Material and methods

This study was approved by the Medical Ethics Committee for Human Studies of the Medical University in Bialystok, Poland, and all the procedures were carried out in accordance with the Helsinki Declaration of 1975, as revised in 1983. The study was conducted on 36 patients with histologically proven urothelial carcinoma of the bladder, without lymph node involvement or distant metastases. The patients included 30 men aged between 41 and 88 (on average 68.5 years old) and 6 women aged between 52 and 78 (on average 67 years old). Non-muscle invasive cancers (Tis – Ta – T1) occurred in 22 cases and muscle-invasive tumours (T2 – T3 – T4) in 14 patients. The grade of histological malignancy G1, G2 and G3 was found, respectively, in 10, 13, and 10 patients, whereas it was not possible to establish with certainty the actual grade of malignancy in 3 patients. Five patients had primary non-muscle invasive bladder cancer, whereas recurrent urothelial carcinoma of the bladder was diagnosed in 31 individuals (17 people with non-muscle invasive bladder cancer with disease duration of between 6 months and 4 years, and 14 cases with muscle invasive bladder cancer with primary non-muscle invasive bladder tumour diagnosed between 6 months and 2 years earlier).

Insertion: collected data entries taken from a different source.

-- ==== Sys2Proof/Laws/Data.lean ====
section
/-! SUPPORT. What the loops, the keyed lists, the working memories and the sample buffer do: one lemma per operation, and
the proof that every memory operation keeps its canonical form. -/

namespace Sys2Proof

/-! ### Loops -/

@[simp] theorem forRange_zero {σ : Type} (f : Nat → σ → σ) (s : σ) : forRange 0 f s = s := rfl

@[simp] theorem forRange_succ {σ : Type} (n : Nat) (f : Nat → σ → σ) (s : σ) :
    forRange (n + 1) f s = f n (forRange n f s) := rfl

/-- A property that every pass of a loop keeps holds after it. -/
theorem forRange_induction {σ : Type} {P : Nat → σ → Prop} {n : Nat} {f : Nat → σ → σ} {s : σ}
    (h0 : P 0 s) (hstep : ∀ k t, k < n → P k t → P (k + 1) (f k t)) : P n (forRange n f s) := by
  induction n with
  | zero => exact h0
  | succ n ih => exact hstep n _ (Nat.lt_succ_self n) (ih fun k t hk => hstep k t (Nat.lt_succ_of_lt hk))

/-- A property that does not depend on the pass and that every pass keeps. -/
theorem forRange_keeps {σ : Type} {P : σ → Prop} {n : Nat} {f : Nat → σ → σ} {s : σ}
    (h0 : P s) (hstep : ∀ k t, k < n → P t → P (f k t)) : P (forRange n f s) :=
  forRange_induction (P := fun _ t => P t) h0 hstep

/-- What no pass changes, the loop does not change. -/
theorem forRange_fixed {σ α : Type} {n : Nat} {f : Nat → σ → σ} {s : σ} (g : σ → α)
    (h : ∀ k t, k < n → g (f k t) = g t) : g (forRange n f s) = g s :=
  forRange_keeps (P := fun t => g t = g s) rfl fun k t hk ht => (h k t hk).trans ht

/-- Two loops whose passes agree on what they meet. -/
theorem forRange_congr {σ : Type} {n : Nat} {f g : Nat → σ → σ} {s : σ}
    (h : ∀ k t, k < n → f k t = g k t) : forRange n f s = forRange n g s := by
  induction n with
  | zero => rfl
  | succ n ih =>
    rw [forRange_succ, forRange_succ, ih fun k t hk => h k t (Nat.lt_succ_of_lt hk), h n _ (Nat.lt_succ_self n)]

/-- A map that carries each pass of one loop to the same pass of another carries the loops to each other. -/
theorem forRange_map {σ τ : Type} {n : Nat} {f : Nat → σ → σ} {g : Nat → τ → τ} {s : σ} (m : σ → τ)
    (h : ∀ k t, k < n → m (f k t) = g k (m t)) : m (forRange n f s) = forRange n g (m s) := by
  induction n with
  | zero => rfl
  | succ n ih =>
    rw [forRange_succ, forRange_succ, h n _ (Nat.lt_succ_self n), ih fun k t hk => h k t (Nat.lt_succ_of_lt hk)]

theorem forSpan_keeps {σ : Type} {P : σ → Prop} {a b : Nat} {f : Nat → σ → σ} {s : σ}
    (h0 : P s) (hstep : ∀ k t, a ≤ k → k ≤ b → P t → P (f k t)) : P (forSpan a b f s) :=
  forRange_keeps h0 fun k t hk => hstep (a + k) t (Nat.le_add_right a k) (by omega)

theorem forSpan_fixed {σ α : Type} {a b : Nat} {f : Nat → σ → σ} {s : σ} (g : σ → α)
    (h : ∀ k t, a ≤ k → k ≤ b → g (f k t) = g t) : g (forSpan a b f s) = g s :=
  forSpan_keeps (P := fun t => g t = g s) rfl fun k t h1 h2 ht => (h k t h1 h2).trans ht

theorem forSpan_map {σ τ : Type} {a b : Nat} {f : Nat → σ → σ} {g : Nat → τ → τ} {s : σ} (m : σ → τ)
    (h : ∀ k t, a ≤ k → k ≤ b → m (f k t) = g k (m t)) : m (forSpan a b f s) = forSpan a b g (m s) :=
  forRange_map m fun k t hk => h (a + k) t (Nat.le_add_right a k) (by omega)

/-! ### Bit reversal -/

theorem bitrev_lt (bits n : Nat) : bitrev bits n < 2 ^ bits := by
  induction bits generalizing n with
  | zero => simp [bitrev]
  | succ b ih =>
    have h1 := ih (n / 2)
    have h2 : n % 2 < 2 := Nat.mod_lt _ (by decide)
    have h3 : n % 2 * 2 ^ b ≤ 1 * 2 ^ b := Nat.mul_le_mul_right _ (by omega)
    rw [bitrev, pow_succ]
    omega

All individuals had normal renal and liver function tests and abdominal ultrasound did not reveal any abnormalities. Blood tests and urinalysis were within the normal range limits. None of our patients had renal, pancreatic or lung malignancy. Moreover, none of the men under investigation had testicular or prostate cancer.

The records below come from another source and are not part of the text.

-- ==== Sys2Proof/Laws/Host.lean ====
section
/-! SUPPORT. What a host access can do, said once for each operation of the host port. -/

namespace Sys2Proof.Machine

/-- A word address holds an element of `BUF` exactly in the window. -/
theorem bufIndex_eq_some {c : Cfg} {a i : Nat} :
    bufIndex c a = some i ↔ a = bufBase + i ∧ i < c.maxBlkHw := by
  unfold bufIndex
  split
  · rw [Option.some.injEq]
    omega
  · constructor
    · intro h
      cases h
    · omega

/-- The parameter registers stand at 0x020 to 0x026. -/
theorem paramAt_range {a : Nat} {i : ParamIndex} (h : paramAt a = some i) : 0x020 ≤ a ∧ a ≤ 0x026 := by
  unfold paramAt at h
  split at h <;> first | omega | cases h

/-- What a write that is no command does. -/
theorem plainWrite_cases (addr : BitVec 22) (v : Word) (s : State) :
    (addr.toNat = 0x005 ∧ plainWrite addr v s = { s with arg0 := v })
    ∨ (∃ i, paramAt addr.toNat = some i ∧ plainWrite addr v s = paramWrite i v s)
    ∨ (∃ i, addr.toNat = bufBase + i ∧ i < s.cfg.maxBlkHw ∧ plainWrite addr v s = s.setBuf i v)
    ∨ plainWrite addr v s = s := by
  unfold plainWrite
  split
  · exact .inl ⟨‹_›, rfl⟩
  · split
    · exact .inr (.inl ⟨_, ‹_›, rfl⟩)
    · split
      · obtain ⟨h1, h2⟩ := bufIndex_eq_some.1 ‹_›
        exact .inr (.inr (.inl ⟨_, h1, h2, rfl⟩))
      · exact .inr (.inr (.inr rfl))

/-- What a write to a parameter does: refuse a datum that is not finite, else store its clamped value, counting it where
it lay outside [0, 1]. -/
theorem paramWrite_cases (i : ParamIndex) (u : Word) (s : State) :
    ((F.ofBits u).isFinite = false ∧ paramWrite i u s = raiseGuard .parameterOutOfRange s)
    ∨ ((F.ofBits u).isFinite = true ∧ outsideUnit (F.ofBits u) = true
        ∧ paramWrite i u s = storeParam i (clampUnit (F.ofBits u)) (raiseGuard .parameterOutOfRange s))
    ∨ ((F.ofBits u).isFinite = true ∧ outsideUnit (F.ofBits u) = false
        ∧ paramWrite i u s = storeParam i (clampUnit (F.ofBits u)) s) := by
  unfold paramWrite
  dsimp only
  cases hf : (F.ofBits u).isFinite
  · exact .inl ⟨rfl, rfl⟩
  · cases ho : outsideUnit (F.ofBits u)
    · exact .inr (.inr ⟨rfl, rfl, rfl⟩)
    · exact .inr (.inl ⟨rfl, rfl, rfl⟩)

/-- What a write does: a command, an illegal word, or a plain write. -/
theorem memWrite_cases (addr : BitVec 22) (v : Word) (s : State) :
    (addr.toNat = 0x000 ∧ ∃ i, decode v = .ok i ∧ memWrite addr v s = exec i s)
    ∨ (addr.toNat = 0x000 ∧ ∃ e, decode v = .error e ∧ memWrite addr v s = .next (refusedWith .illegal s))
    ∨ (addr.toNat ≠ 0x000 ∧ memWrite addr v s = .next (plainWrite addr v s)) := by
  unfold memWrite executeWord
  split
  · split
    · exact .inl ⟨‹_›, _, ‹_›, rfl⟩
    · exact .inr (.inl ⟨‹_›, _, ‹_›, by rw [finish_refused (by decide)]⟩)
  · exact .inr (.inr ⟨‹_›, rfl⟩)

/-- What an access can be: a change of the word the host holds, a write, no effect, or hardware reset. -/
theorem access_cases (a : HostAccess) (s : State) :
    (∃ w, access a s = .next { s with rdata := w })
    ∨ (∃ addr v, (a = .write addr v ∨ ∃ b, a = .busWrite b 4 v ∧ addr = BitVec.ofNat 22 (b.toNat / 4) ∧ b.toNat % 4 = 0)
        ∧ access a s = memWrite addr v s)
    ∨ access a s = .next s
    ∨ (a = .hardwareReset ∧ access a s = .next (hardwareReset s)) := by
  cases a with
  | read addr => exact .inl ⟨_, rfl⟩
  | write addr v => exact .inr (.inl ⟨addr, v, .inl rfl, rfl⟩)
  | busRead b size =>
    unfold access
    dsimp only
    split
    · exact .inl ⟨_, rfl⟩
    · exact .inl ⟨_, rfl⟩
  | busWrite b size v =>
    unfold access bridged
    dsimp only
    by_cases h : size = 4 ∧ b.toNat % 4 = 0
    · rw [if_pos h]
      obtain ⟨rfl, h⟩ := h
      exact .inr (.inl ⟨_, v, .inr ⟨b, rfl, rfl, h⟩, rfl⟩)
    · rw [if_neg h]
      exact .inr (.inr (.inl rfl))
  | hardwareReset => exact .inr (.inr (.inr ⟨rfl, rfl⟩))

end Sys2Proof.Machine
end

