-- ==== Sys2Proof/Tests/Slice0.lean ====
section
/-! SUPPORT. Tests of the model and witnesses of the statements' hypotheses. Expected values are those of
spec/95_test_vectors.md (the vector's name stands in the comment) and of the worked examples of the rules; words are
written from 30_encoding.md R111 and R114. -/

namespace Sys2Proof.Tests

open Sys2Proof.Machine

-- One theorem at a time: each would else wait in a thread of its own for the kernel.
set_option Elab.async false

/-! ### Helpers -/

/-- The build of 46_overlap_add.md section 4: N = 4, HA = 1, L = 8. -/
def four : Cfg := { Cfg.default with n := 4, ha := 1, l := 8, maxBlkHw := 16 }

/-- The build of most vectors: N = 8, HA = 2, L = 32. -/
def eight : Cfg := { Cfg.default with n := 8, ha := 2, l := 32, maxBlkHw := 16 }

/-- A memory from the words of its elements. -/
def arr (ws : List Nat) : Arr := ws.zipIdx.foldl (fun a w => Arr.set a w.2 (F.ofBits (BitVec.ofNat 32 w.1))) []

/-- The words of the first `n` elements of a memory. -/
def words (n : Nat) (a : Arr) : List Nat := (List.range n).map fun i => (Arr.get a i).toBits.toNat

/-- A datum from its word. -/
def f (w : Nat) : F := F.ofBits (BitVec.ofNat 32 w)

/-- A prepared engine of variant Stretch with nothing in it, MAXBLK 4. -/
def warm (c : Cfg) : State := { State.hardwareReset c with lstate := .warming, maxblk := 4, arg0 := 48000 }

/-- The state after a command. -/
def after (i : Instr) (s : State) : State :=
  match exec i s with
  | .next t => t
  | .fault _ => s
  | .refused _ => s

/-- The state after a host access. -/
def host (a : HostAccess) (s : State) : State :=
  match access a s with
  | .next t => t
  | .fault _ => s
  | .refused _ => s

/-! ### WellFormed refuses ill-formed terms, one for each check -/

theorem test_wf_prepare_variant : (Instr.prepare 8 1).wellFormed = false := by decide
theorem test_wf_prepare_maxblk : (Instr.prepare 0 0x200000).wellFormed = false := by decide
theorem test_wf_process : (Instr.process 0x200000).wellFormed = false := by decide
theorem test_wf_push : (Instr.push 0x200000).wellFormed = false := by decide
theorem test_wf_bfly_stage : (Instr.bfly true 16 0).wellFormed = false := by decide
theorem test_wf_bfly_q : (Instr.bfly false 1 0x10000).wellFormed = false := by decide
theorem test_wf_pop : (Instr.pop 0x200000).wellFormed = false := by decide
theorem test_wf_limits : (Instr.bfly true 15 0xFFFF).wellFormed = true ∧ (Instr.prepare 7 0x1FFFFF).wellFormed = true :=
  by decide

theorem test_cfg_builds : Cfg.default.wf = true ∧ four.wf = true ∧ eight.wf = true := by decide
theorem test_cfg_n_power : ({ eight with n := 6 } : Cfg).wf = false := by decide
theorem test_cfg_n_low : ({ eight with n := 2, ha := 1 } : Cfg).wf = false := by decide
theorem test_cfg_n_high : ({ eight with n := 65536, l := 1000000 } : Cfg).wf = false := by decide
theorem test_cfg_ha_low : ({ eight with ha := 0 } : Cfg).wf = false := by decide
theorem test_cfg_ha_high : ({ eight with ha := 9, l := 100 } : Cfg).wf = false := by decide
theorem test_cfg_stretch_low : ({ eight with maxStretch := 0 } : Cfg).wf = false := by decide
theorem test_cfg_stretch_high : ({ eight with maxStretch := 70000, l := 1000000 } : Cfg).wf = false := by decide
theorem test_cfg_l_twice : ({ eight with l := 15, maxStretch := 1 } : Cfg).wf = false := by decide
theorem test_cfg_l_hop : ({ eight with l := 16, maxStretch := 5 } : Cfg).wf = false := by decide
theorem test_cfg_buf_low : ({ eight with maxBlkHw := 0 } : Cfg).wf = false := by decide
theorem test_cfg_buf_high : ({ eight with maxBlkHw := 0x200000 } : Cfg).wf = false := by decide
theorem test_cfg_wa_length : ({ four with wa := .table [.one] } : Cfg).wf = false := by decide
theorem test_cfg_wa_finite : ({ four with wa := .table [.one, .nan, .one, .one] } : Cfg).wf = false := by decide
theorem test_cfg_ws_length : ({ four with ws := .table [.one] } : Cfg).wf = false := by decide
theorem test_cfg_ws_finite : ({ four with ws := .table [.one, .inf false, .one, .one] } : Cfg).wf = false := by decide
theorem test_cfg_ws_sign : ({ four with ws := .table [.one, .neg .one, .one, .one] } : Cfg).wf = false := by decide
theorem test_cfg_kola : ({ eight with kola := .zero } : Cfg).wf = false ∧ ({ eight with kola := .inf false } : Cfg).wf = false :=
  by decide
theorem test_cfg_eps : ({ eight with epsEnv := .neg .one } : Cfg).wf = false ∧ ({ eight with epsEnv := .nan } : Cfg).wf = false :=
  by decide
theorem test_cfg_snap : ({ eight with snapW := .half } : Cfg).wf = false ∧ ({ eight with snapW := .neg .one } : Cfg).wf = false
    ∧ ({ eight with snapW := .nan } : Cfg).wf = false := by decide
theorem test_cfg_seed : ({ eight with seed := 0 } : Cfg).wf = false := by decide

The tumours were removed by transurethral resection (TURBT) in 29 patients and by cystectomy in 7 patients. Just after the bladder or the tumour itself had been removed, samples of 1 γ of cancer tissue were taken and stored after being snap frozen in liquid nitrogen. Before bladder or tumour removal, three-millilitre samples of venous blood were collected from the basilic vein using Vacutainer vacuum sets.
The control material consisted of 15 one-gram samples of bladder tissue taken from sex- and age-matched individuals, who had died from trauma (n = 15). Samples were taken during autopsy from 12 male cadavers aged 54-77 (on average 64 years old) and 3 females aged 57-76 (on average 65.5 years old).
Next, 15 three-millilitre samples of venous blood from the corresponding sex-and-age-matched patients, who were in fasting states with non-neoplasm or heavy metal-related diseases of the urinary system (1 woman with benign pelvic-ureteric junction obstruction, 3 with stress incontinence, 3 men with scrotal injury, 3 with renal injury, 2 with benign urethral stricture and 3 with hydrocele), were collected in Vacutainer vacuum sets and used in the control group. There were 11 samples taken from male patients aged 43-86 (on average 67 years old), and 4 from females aged 52-78 (on average 67.5 years old). There was no difference in socioeconomic status between the cases and controls. Neither group had occupational exposure to cadmium.
Before analysis, the samples were mineralized in concentrated nitric acid (V) in a UniClever closed microwave system manufactured by Plazmatronika. The mineralization products were quantitatively transferred into polypropylene scintillation vessels. Cadmium was quantitatively determined in the blood samples that had undergone deproteinisation with 1 mol/l nitric acid (V) and 1% Triton X-100 added as a surface-active agent. The levels of investigated heavy metal concentration were analysed by the atomic absorption spectrometry technique with Zeeman background correction on a Hitachi Z-5000 spectrometer. The Cd content was calculated using readings on a standardization curve, formed by recording differences in absorbance and element concentration. Cadmium standard solution (1000 mg/l) traceable to SRM from NIST in 0.5 mol/l HNO3 (Merck, Germany) was used to prepare working solutions for the calibration curve. The accuracy of the cadmium determination method was verified using the following certified standard materials: Seronorm 404108 for the whole blood and BCR-184 for bovine muscle. Accuracy (i.e. % of error) and coefficient of variation were calculated for the certified standards under investigation. The accuracy and precision coefficient of variation was 1.9% and 3.65% for Seronorm 404108 and 0.76% and 3.72% for BCR-184, respectively. The detection limit was 0.053 µg/l. The samples were evaluated in the Department of Bromatology of the Medical University of Bialystok, which is involved in a program of intra-laboratory comparative analyses of elements organized by the Institute of Nuclear Chemistry and Technology, and the National Institute of Public Health.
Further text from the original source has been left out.